Un circuito genético responde al incremento de cargas genéticas de igual manera que un circuito eléctrico

.

¿Podemos predecir el comportamiento de un organismo vivo a través del funcionamiento individual de sus proteínas y genes de la misma forma que predecimos el de una máquina a través de sus componentes?
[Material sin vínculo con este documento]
/-- The reset of region `n` completes (R75, R107, R492, R563): a swap that is due there exchanges first. A marked region
keeps its fence (R515). -/
def Work.regionResetEnd (w : Work) (n : Nat) : Work :=
  if bitOf w.kin.resets n then
    let w := (w.modKin fun k => { k with resets := k.resets - 2 ^ n }).stallEnd [n]
    let due := w.on pgPKG PKG_SWAP_STAT_PENDING && !bitOf (w.rd pgPKG PKG_SWAP_STAT_RG_DONE) n
    let w := w.when (due && !w.marked n) fun w => w.exchangeRegion n
    let w := w.when (!w.marked n) fun w => w.unfenceRegion n
    let w := w.modRg n fun r => { r with fbRec := true }
    let d := n / 2
    let w := w.when (bitOf w.kin.dieResets d && !bitOf w.kin.resets (2 * d) && !bitOf w.kin.resets (2 * d + 1)) fun w =>
      (w.fence (4 + d) false).modKin fun k => { k with dieResets := k.dieResets - 2 ^ d }
    w.twinShow
  else w

/-! ### Package resets (R438, R490, R506) -/

/-- Registers that outlive a package reset: the Ember page, the counted store's OTP, what SEC holds of the OTP key and of
zeroising, the logic BIST results unless PORST_N resets the part, and, where `ash`, the Ash records (R350, R490, R521,
R524, R530, R532). -/
def keptRegs (porst ash : Bool) (a : Nat) : Bool :=
  let pg := a / 0x1000 * 0x1000
  let o := a % 0x1000
  pg == pgEMB ||
  (pg == pgCSTORE && (decide (0x40 ≤ o ∧ o < 0xC8) || decide (0x200 ≤ o ∧ o < 0x800) || o == CSTORE_WSTAT_LOG_N.off)) ||
  (pg == pgSEC && (o == SEC_KEYSTAT_ZEROISED.off || o == SEC_KCV.off)) ||
  (!porst && pg == pgBIST && decide (0x90 ≤ o ∧ o < 0xA4)) ||
  (ash && ((pg == pgHRT2 && decide (0x100 ≤ o)) || (pg == pgHRT && o == HRT_ASH_SEQ.off)))

/-- The device after a package reset of cause 1 PORST_N, 2 HOST or 3 THERMAL (R438, R490): the DRAM, the recorder's areas of
hub SRAM, the Ember, the OTP and the levels of the input pins stand. -/
def Work.pkgDev (w : Work) (cause : Nat) : Dev :=
  let keep := !w.kin.retLost
  let regs := cellsDrop (fun a => !keptRegs (cause == 1) (cause == 3) a) w.regs
  let logN (d : Word) : Word := d &&& CSTORE_WSTAT_LOG_N.mask
  { Dev.reset with
    regs := Dev.reset.regs.foldl (fun r e => cellsPut resetWord r e.1 e.2)
      (cellsPut resetWord regs (pgCSTORE + CSTORE_WSTAT_LOG_N.off) (logN (w.word (pgCSTORE + CSTORE_WSTAT_LOG_N.off))))
    dram := if keep then w.dram else []
    sram := if keep then w.sram else []
    bad := if keep then w.bad.filter fun e => e.1 == 6 || published (hubSram + 4 * e.2) else []
    twin := { Dev.reset.twin with rxPin := w.twin.rxPin }
    kin := { Dev.reset.kin with porst := w.kin.porst, perst := w.kin.perst, strap := w.kin.strap, kept := w.kin.kept }
    ember := w.ember
    sec := { Dev.reset.sec with key := w.sec.key, programmed := w.sec.programmed, verified := w.sec.verified, closed := w.sec.closed }
    out := w.out ++ [.outputsReset]
    freeCtr := w.freeCtr }
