-- ==== Sys2Proof/Machine/Dispatch.lean ====
section
/-! DEFINITION. One arm per command: its meaning. -/

namespace Sys2Proof.Machine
Esta es una pregunta clave para muchos expertos en biología sintética: una disciplina que busca la aplicación de la ingeniería en el diseño de nuevos organismos modificados genéticamente.

 

UPF / Científicos del Laboratorio de Sistemas Complejos del Departamento de Ciencias Experimentales y de la Salud (DCEXS) han formulado un modelo matemático que predice la expresión genética de un organismo y han obtenido que, lejos de seguir una lógica basada en las particularidades de la biología, presenta un sorprendente paralelismo con las leyes que rigen los circuitos eléctricos.

.

La ingeniería genética es una realidad

La biología sintética busca mejorar las funciones de los organismos concediéndoles capacidades que originalmente no tenían. Detrás de esta corriente están proyectos como la lucha contra la malaria o la generación  de nuevas fuentes de energía de origen biológico. Los cambios en el organismo son posibles gracias a la ingeniería genética, que permite añadir a un organismo genes provenientes de otras especies. Desde la biología sintética lo que se busca es no sólo introducir nuevo gen, sino las instrucciones necesarias que determinan cuándo y cuándo no el organismo realizará dicha función.
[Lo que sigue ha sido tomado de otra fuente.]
-- ==== Sys2Proof/Certificates/Slice0/Obligations.lean ====
section
/-! DEFINITION. The statements for the provers. -/

open Sys2Proof Sys2Proof.Machine

/-! ### The machine as a whole -/

/-- The model's own rule (log entry 6 and log entry 10): a step takes the command at the front of the queue and answers what
it does to the state with the queue's rest; on an empty queue the block idles. -/
def Obligations.StepTakesFrontCommand : Prop :=
  (∀ (c : Instr) (s : State), step { s with pending := c :: s.pending } = exec c s) ∧
  (∀ s : State, s.pending = [] → step s = .next s)

/-- What a command leaves as it was: every command of a scope completes in every state, and changes neither the time base
nor the queue, nor a kind of state or a register outside that scope. -/
def Obligations.CommandsStayInScope : Prop :=
  ∀ (c : Instr) (s : State) (f : Scope), scopeOf c = some f → Runs c s fun t => TimeKept s t ∧ Within f s t

/-- R121, R127: no step takes counter A out of its registers, or the increment out of 1,000 ppm. -/
def Obligations.TallyStaysLegal : Prop := StepKeeps TallyLegal

/-- No step takes the DRAM or the hub SRAM out of its canonical form: addresses strictly rising, and no byte listed that
reads as an unlisted one does (log entry 4). -/
def Obligations.MemoryStaysCanonical : Prop := StepKeeps Memory.wf

/-- The invariants hold at reset. -/
def Obligations.InvariantsHoldAtReset : Prop := TallyLegal State.reset ∧ Memory.wf State.reset

/-- What reset leaves, where the tables of the register rules state it: the Tally at 0 with the nominal increment, no cycle,
no swap, every cluster in OFF with no topology, every lane DISABLED, the queues empty, and nothing on its way out. -/
def Obligations.ResetLeavesTheStatedValues : Prop :=
  let s := State.reset
  s.tally.a = ⟨0, 0, 0⟩ ∧ s.tally.b = ⟨0, 0, 0⟩ ∧ s.tally.incNs = 2 ∧ s.tally.incFrac = 0x80000000 ∧ s.pending = [] ∧
  s.rd pgPKG PKG_KSTAT_DONE = 0 ∧ s.rd pgPKG PKG_KSTAT_STEP = 1 ∧ s.rd pgPKG PKG_KSTAT_FAIL = 0 ∧ s.rd pgPKG PKG_SWAP_STAT_ARMED = 0 ∧
  s.rd pgPKG PKG_SWAP_STAT_ACTIVE_ID = 0 ∧ s.rd pgPKG PKG_FRZ_STAT_FROZEN = 0 ∧ s.rd pgTALLY TALLY_STAT_TIME_SET = 0 ∧
  s.rd pgSPLL SPLL_STAT_LOCKED = 0 ∧
  (∀ n : Fin 4, s.rd (pgRG n) RG_CYC_CTL = 0 ∧ s.rd (pgRG n) RG_CYC_STAT_PHASE = 0 ∧ (s.region n).run = false) ∧
  (∀ c : Fin 48, s.rd (pgCLU c) CLU_CSTAT_STATE = 0 ∧ s.rd (pgCLU c) CLU_CFG_TOPO = 0 ∧ s.rd (pgCLANE c) CLANE_LSTAT_STATE = 0) ∧
  (∀ i : Fin 12, s.rd pgSYSN SL_SLSTAT_STATE i = 0) ∧ s.rd pgSYSN SYSN_TSTAT_STRATUM = 0xFF ∧ s.rd pgSYSN SYSN_SWAP_DST = 0x8000 ∧
  (∀ q : Fin 8, s.rd (pgEQ q) EQ_WR = 0 ∧ s.rd (pgEQ q) EQ_RD = 0 ∧ (s.queue q).pkts = []) ∧
  s.rd pgTWIN TWIN_TSTAT_ROLE = 0 ∧ s.rd pgBIST BIST_BSTAT_RUN = 0 ∧ s.rd pgBIST BIST_SB_CFG = 100 ∧
  (∀ g : Fin 4, s.rd pgSEC SEC_RGNT_EN g = 0) ∧ s.dev.hearth.held = [] ∧ s.dev.flue = [] ∧ s.dev.lines = [] ∧ s.dev.events = []

/-! ### The Tally and the system PLL (R121 to R156) -/

/-- R121: a tick adds INC to the Tally, with the carries of R121; both counters take it, so counters that agree go on
agreeing, and then nothing else of the part changes. With the Tally stopped or the gates closed there is no tick. -/
def Obligations.TickAddsIncrement : Prop :=
  ∀ (s : State) (ref : Bool),
    (s.tally.ticking = true → TimeLegal s.tally.a → ∀ upset, Runs (.tallyTick upset ref) s fun t =>
      TimeLegal t.tally.a ∧ units t.tally.a = (units s.tally.a + s.tally.inc) % tallyPeriod ∧
      t.tally.incNs = s.tally.incNs ∧ t.tally.incFrac = s.tally.incFrac ∧ t.tally.staged = s.tally.staged ∧
      t.tally.elapsed = s.tally.elapsed + 1 ∧ t.pending = s.pending) ∧
    (s.tally.ticking = true → TimeLegal s.tally.a → s.tally.b = s.tally.a → ¬ s.on pgTALLY HDR_INJ_ARMED →
      Runs (.tallyTick [] ref) s fun t => t.tally.b = t.tally.a ∧ t.dev = s.dev) ∧
    (s.tally.ticking = false → ∀ upset, Runs (.tallyTick upset ref) s fun t => t = s)

/-- R124: a read of NOW_NS answers NS and latches S_LO, S_HI and FR of the same tick; nothing else changes. A read of one of the
three answers what is latched there and changes nothing. -/
def Obligations.NowReadLatches : Prop :=
  ∀ s : State,
    (TimeLegal s.tally.a → s.readable (pgTALLY + TALLY_NOW_NS.at 0) → Runs .tallyNowRead s fun t =>
      LastOut (.hostRead [BitVec.ofNat 32 s.tally.a.ns] false) s t ∧
      t.rd pgTALLY TALLY_NOW_S_LO + t.rd pgTALLY TALLY_NOW_S_HI * 2 ^ 32 = s.tally.a.s ∧
      t.rd pgTALLY TALLY_NOW_FR = s.tally.a.fr / 2 ^ 16 ∧
      Changes [.out] [pgTALLY + TALLY_NOW_S_LO.at 0, pgTALLY + TALLY_NOW_S_HI.at 0, pgTALLY + TALLY_NOW_FR.at 0] s t) ∧
    (∀ f ∈ [TALLY_NOW_S_LO, TALLY_NOW_S_HI, TALLY_NOW_FR], s.readable (pgTALLY + f.at 0) →
      Runs (.hostBar0Read (BitVec.ofNat 25 (pgTALLY + f.at 0)) false) s fun t =>
        LastOut (.hostRead [s.word (pgTALLY + f.at 0)] false) s t ∧ Changes [.out] [] s t)

/-- R127, and R64 of a locked page: INC_FRAC stages a fraction and changes nothing else; INC_NS commits a legal increment, which
both counters add from then on, and discards the staged fraction with BADVAL when the increment is not legal. INC_FRAC reads as
the staged fraction, and after a commit, refused or not, as the fraction in force. -/
def Obligations.IncrementStagedThenCommitted : Prop :=
  ∀ s : State,
    (s.readable (pgTALLY + TALLY_INC_FRAC.at 0) →
      Runs (.hostBar0Read (BitVec.ofNat 25 (pgTALLY + TALLY_INC_FRAC.at 0)) false) s fun t =>
        LastOut (.hostRead [s.word (pgTALLY + TALLY_INC_FRAC.at 0)] false) s t ∧ Changes [.out] [] s t) ∧
    (¬ s.on pgTALLY HDR_LOCK_LOCKED → s.reaches (pgTALLY + TALLY_INC_FRAC.at 0) → ∀ v : Word, Runs (.incFracWrite v) s fun t =>
      t.tally = { s.tally with staged := some v.toNat } ∧ t.word (pgTALLY + TALLY_INC_FRAC.at 0) = v ∧
      t.dev = { s.dev with regs := t.dev.regs } ∧ t.pending = s.pending ∧ DwordsKept [pgTALLY + TALLY_INC_FRAC.at 0] s t) ∧
    (¬ s.on pgTALLY HDR_LOCK_LOCKED → s.reaches (pgTALLY + TALLY_INC_NS.at 0) → s.tally.incFrac < 2 ^ 32 →
      (∀ v : BitVec 4, v = 2 → 0x7F5C28F6 ≤ s.tally.staged.getD s.tally.incFrac →
        s.tally.staged.getD s.tally.incFrac ≤ 0x80A3D70A → Runs (.incNsCommit v) s fun t =>
          t.tally = { s.tally with incNs := 2, incFrac := s.tally.staged.getD s.tally.incFrac, staged := none } ∧
          t.rd pgTALLY TALLY_INC_NS = 2 ∧ t.rd pgTALLY TALLY_INC_FRAC = s.tally.staged.getD s.tally.incFrac ∧
          (∀ k : Kind, k ≠ .lane → k.same s.dev t.dev) ∧ t.pending = s.pending ∧
          DwordsKept [pgTALLY + TALLY_INC_NS.at 0, pgTALLY + TALLY_INC_FRAC.at 0] s t) ∧
      (∀ v : BitVec 4, incLegal v.toNat (s.tally.staged.getD s.tally.incFrac) = false → Runs (.incNsCommit v) s fun t =>
        t.tally = { s.tally with staged := none } ∧ t.rd pgTALLY TALLY_INC_FRAC = s.tally.incFrac ∧
        t.rd pgTALLY HDR_STAT_BADVAL = 1 ∧ t.dev = { s.dev with regs := t.dev.regs } ∧ t.pending = s.pending ∧
        DwordsKept [pgTALLY + HDR_STAT_BADVAL.at 0, pgTALLY + TALLY_INC_FRAC.at 0] s t)) ∧
    (s.on pgTALLY HDR_LOCK_LOCKED →
      (s.reaches (pgTALLY + TALLY_INC_FRAC.at 0) → ∀ v : Word, Runs (.incFracWrite v) s fun t =>
        t.rd pgTALLY HDR_STAT_LOCK_WR = 1 ∧ OnlyDwords [pgTALLY + HDR_STAT_LOCK_WR.at 0] s t) ∧
      (s.reaches (pgTALLY + TALLY_INC_NS.at 0) → ∀ v : BitVec 4, Runs (.incNsCommit v) s fun t =>
        t.rd pgTALLY HDR_STAT_LOCK_WR = 1 ∧ OnlyDwords [pgTALLY + HDR_STAT_LOCK_WR.at 0] s t))

/-- R129 to R131: with no cluster in RUN or TEST and no swap armed or pending, a SET step makes both counters the time of
the STEP registers, and an ADJ step that does not lead below zero adds its offset to each; STEP_SEQ and STEP_COUNT count it. A
step is otherwise refused: nothing changes but STEP_REFUSED, BADVAL and the MODE written. The step acts with the write itself (the
model's choice, log entry 48). -/
def Obligations.StepSetsTimeOrIsRefused : Prop :=
  ∀ s : State, ¬ s.on pgTALLY HDR_LOCK_LOCKED → s.reaches (pgTALLY + TALLY_STEP_CTL_GO.at 0) →
    let ofs : Int := s.work.rdS pgTALLY TALLY_STEP_ADJ * 2 ^ 32 + (s.rd pgTALLY TALLY_STEP_FR * 2 ^ 16 : Nat)
    let counted (t : State) : Prop := t.rd pgTALLY TALLY_STAT_STEP_SEQ = (s.rd pgTALLY TALLY_STAT_STEP_SEQ + 1) % 16 ∧
      t.rd pgTALLY TALLY_STEP_COUNT = min (s.rd pgTALLY TALLY_STEP_COUNT + 1) TALLY_STEP_COUNT.max
    let refused (t : State) : Prop := t.rd pgTALLY TALLY_STAT_STEP_REFUSED = 1 ∧ t.rd pgTALLY HDR_STAT_BADVAL = 1 ∧
      OnlyDwords [pgTALLY + HDR_STAT_BADVAL.at 0, pgTALLY + TALLY_STEP_CTL_MODE.at 0, pgTALLY + TALLY_STAT_STEP_REFUSED.at 0] s t
    (s.stepFree → s.rd pgTALLY TALLY_STEP_NS < 1000000000 → Runs (.tallyStep false) s fun t =>
      t.tally.a.s = s.rd pgTALLY TALLY_STEP_S_HI * 2 ^ 32 + s.rd pgTALLY TALLY_STEP_S_LO ∧
      t.tally.a.ns = s.rd pgTALLY TALLY_STEP_NS ∧ t.tally.a.fr = s.rd pgTALLY TALLY_STEP_FR * 2 ^ 16 ∧
      t.tally.b = t.tally.a ∧ t.tally.incNs = s.tally.incNs ∧ t.tally.incFrac = s.tally.incFrac ∧
      t.rd pgTALLY TALLY_STAT_TIME_SET = 1 ∧ counted t ∧ t.pending = s.pending) ∧
    (s.stepFree → 0 ≤ (units s.tally.a : Int) + ofs → 0 ≤ (units s.tally.b : Int) + ofs → Runs (.tallyStep true) s fun t =>
      (units t.tally.a : Int) = ((units s.tally.a : Int) + ofs) % (tallyPeriod : Int) ∧
      (units t.tally.b : Int) = ((units s.tally.b : Int) + ofs) % (tallyPeriod : Int) ∧
      t.tally.incNs = s.tally.incNs ∧ t.tally.incFrac = s.tally.incFrac ∧ counted t ∧ t.pending = s.pending) ∧
    (¬ s.stepFree ∨ (units s.tally.a : Int) + ofs < 0 → Runs (.tallyStep true) s refused) ∧
    (¬ s.stepFree → Runs (.tallyStep false) s refused)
Si la demanda de expresión genética aumenta pero los recursos celulares son los mismos, el resultado final de la expresión se verá alterado

Sin embargo, cuando se introduce un gen en el ADN de una célula se genera estrés celular, que provoca una carga extra en la expresión genética de la célula y afecta a su metabolismo. Esta carga hace que sea imposible predecir el comportamiento de un circuito genético entero simplemente caracterizando por separado los genes que lo componen, siendo ésta una de las mayores limitaciones para el progreso de la biología sintética.

La expresión genética de una célula depende de los recursos que ésta tiene a su alcance, así que si la demanda de expresión genética aumenta (por la adición de un nuevo gen, por ejemplo), pero los recursos celulares son los mismos, el resultado final de la expresión se verá alterado. De la misma forma que a veces encendemos una estufa en nuestra casa y vemos que se resiente la luz de la bombilla de la habitación, en un organismo vivo la adición de un gen puede afectar a la expresión de otro, por muy poca relación que aparentemente tengan ya que dependen de una misma fuente de recursos celulares.

.

Más que un principio para la electricidad

La metáfora de los electrodomésticos en una casa no es casual. El equipo liderado por Carlos Rodríguez y Javier Macía ha formulado un modelo matemático para predecir la carga genética que sufrirá una célula cuando se le introduce un gen determinado. El modelo matemático ha resultado en una fórmula sorprendentemente similar a la de la ley de Ohm que rige los circuitos eléctricos en serie.

Este modelo matemático ha sido validado experimentalmente con bacterias. Los autores de este artículo científico confirman pues que un circuito genético responde al incremento de cargas genéticas de igual manera que un circuito eléctrico conectado a una fuente de energía responde a las cargas eléctricas:

Este modelo matemático ha sido validado experimentalmente con bacterias / UPF

Este modelo matemático ha sido validado experimentalmente con bacterias / UPF

.

Esta fórmula y su validación demuestran que la carga genética es una propiedad aditiva que permite predecir el comportamiento de un sistema genético completo, un escalón fundamental en la ingeniería genética que hasta ahora no podía alcanzarse.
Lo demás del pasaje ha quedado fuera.